Must Read: Modern Dating Apps Tips for a Single Person in the U.S.

Conclusion

Orbiting in relationships is one of the quieter ways technology keeps people emotionally stuck. Someone can be visible in your life without actually being present in it. Understanding what is the psychology behind orbiting in a relationship, rooted in fear, avoidance, and unresolved pain, makes it easier to see the behavior for what it is rather than reading hidden meaning into a story view. Real connection takes showing up. Healing, for both people, tends to start the moment a clear choice gets made: fully in, or fully out.

Frequently Asked Questions

Is orbiting a form of emotional manipulation? 

Rarely intentional. Most orbiters are working through their own distress rather than trying to string someone along. That said, the effect on the other person can still be harmful, so setting digital boundaries is a reasonable and healthy response regardless of intent.
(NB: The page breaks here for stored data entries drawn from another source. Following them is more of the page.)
theorem State.mon_modMon_self (s : State) (i : Slot) (f : Monitor → Monitor) : (s.modMon i f).mon i = f (s.mon i) := by
  rw [State.modMon_eq, State.mon_eq, State.slot_modSlot_self]
  rfl

theorem State.acknowledgeAlert_of_low {s : State} {i : Slot} (level : (s.mon i).triggerMode = .level)
    (low : (s.mon i).lastAlert = .low) : s.acknowledgeAlert i
      = (s.modMon i fun m => { m with sticky := false }).setSticky i := by
  unfold State.acknowledgeAlert
  exact if_pos (by rw [State.mon_modMon_self]; exact ⟨level, low⟩)

theorem State.acknowledgeAlert_of_rest {s : State} {i : Slot}
    (h : (s.mon i).triggerMode ≠ .level ∨ (s.mon i).lastAlert = .high) :
    s.acknowledgeAlert i = s.modMon i fun m => { m with sticky := false } := by
  unfold State.acknowledgeAlert
  refine if_neg ?_
  rw [State.mon_modMon_self]
  rintro ⟨level, low⟩
  rcases h with h | h
  · exact h level
  · exact absurd (low.symm.trans h) (by decide)

/-- Settles O24: the flag is cleared, and set again by the rule of every setting where the line is still LOW. -/
theorem ackAlertClearsTheStickyFlag : Obligations.AckAlertClearsTheStickyFlag := by
  intro tag i s on
  refine ⟨fun h => ?_, fun h => answered_of_eq_reply (exec_ackAlert_of_clear tag on h)⟩
  have linked : (s.acknowledgeAlert i).link = s.link := by
    unfold State.acknowledgeAlert
    dsimp only
    split
    · rw [State.setSticky_eq]
      rfl
    · rfl
  refine ⟨_, exec_ackAlert_of_set tag on h, by unfold Answers; rw [State.reply_eq, State.answerWith_link, linked],
    fun ⟨level, low⟩ => ?_, fun rest => ?_⟩
  · have set : s.acknowledgeAlert i = { s.modSlot i SlotRecord.alerted with notices := s.alertNoticed i } := by
      rw [State.acknowledgeAlert_of_low level low, State.setSticky_eq, State.alertNoticed, State.mon_modMon_self,
        State.modMon_eq, State.modSlot_modSlot]
      rfl
    rw [set]
    exact ⟨⟨fun j hj => State.slot_modSlot_ne s SlotRecord.alerted hj, rfl, rfl⟩, rfl,
      State.slot_modSlot_self s i SlotRecord.alerted, rfl⟩
  · rw [State.acknowledgeAlert_of_rest rest]
    exact ⟨onlySlotAndLink_modSlot s i _ _ _ _ _ _,
      State.slot_modSlot_self s i fun r => { r with monitor := { r.monitor with sticky := false } }⟩

/-! ## CLEAR FAULT (R173 to R175) -/

section
variable {s : State} {i : Slot} (tag : Byte) (on : s.safeOff = false)
include on

theorem exec_clearFault_slot : exec (.clearFault tag (byteOf i.val)) s = .next (s.clearSlotFault tag i) := by
  have other : byteOf i.val ≠ 0xFF := fun h => by
    have := slotOf_byteOf i
    rw [h, slotOf_ff] at this
    cases this
  change Host.Outcome.next (requestClearFault tag (byteOf i.val) s) = _
  simp only [requestClearFault, if_neg other, slotOf_byteOf, on, Bool.false_eq_true, if_false]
Can an orbiting relationship happen in friendships too? 

Yes, and it feels just as disorienting. A former friend who goes quiet but keeps liking your posts or watching your stories follows the same pattern: present enough to be noticed, absent enough to avoid any real conversation. The dynamics are nearly identical.

Does orbiting mean someone still has feelings for you? 

Not necessarily. It can reflect lingering emotions, but it can just as easily come from boredom, habit, or curiosity. Social media activity is not a reliable indicator of someone's intentions. If someone genuinely wants to reconnect, they will reach out directly.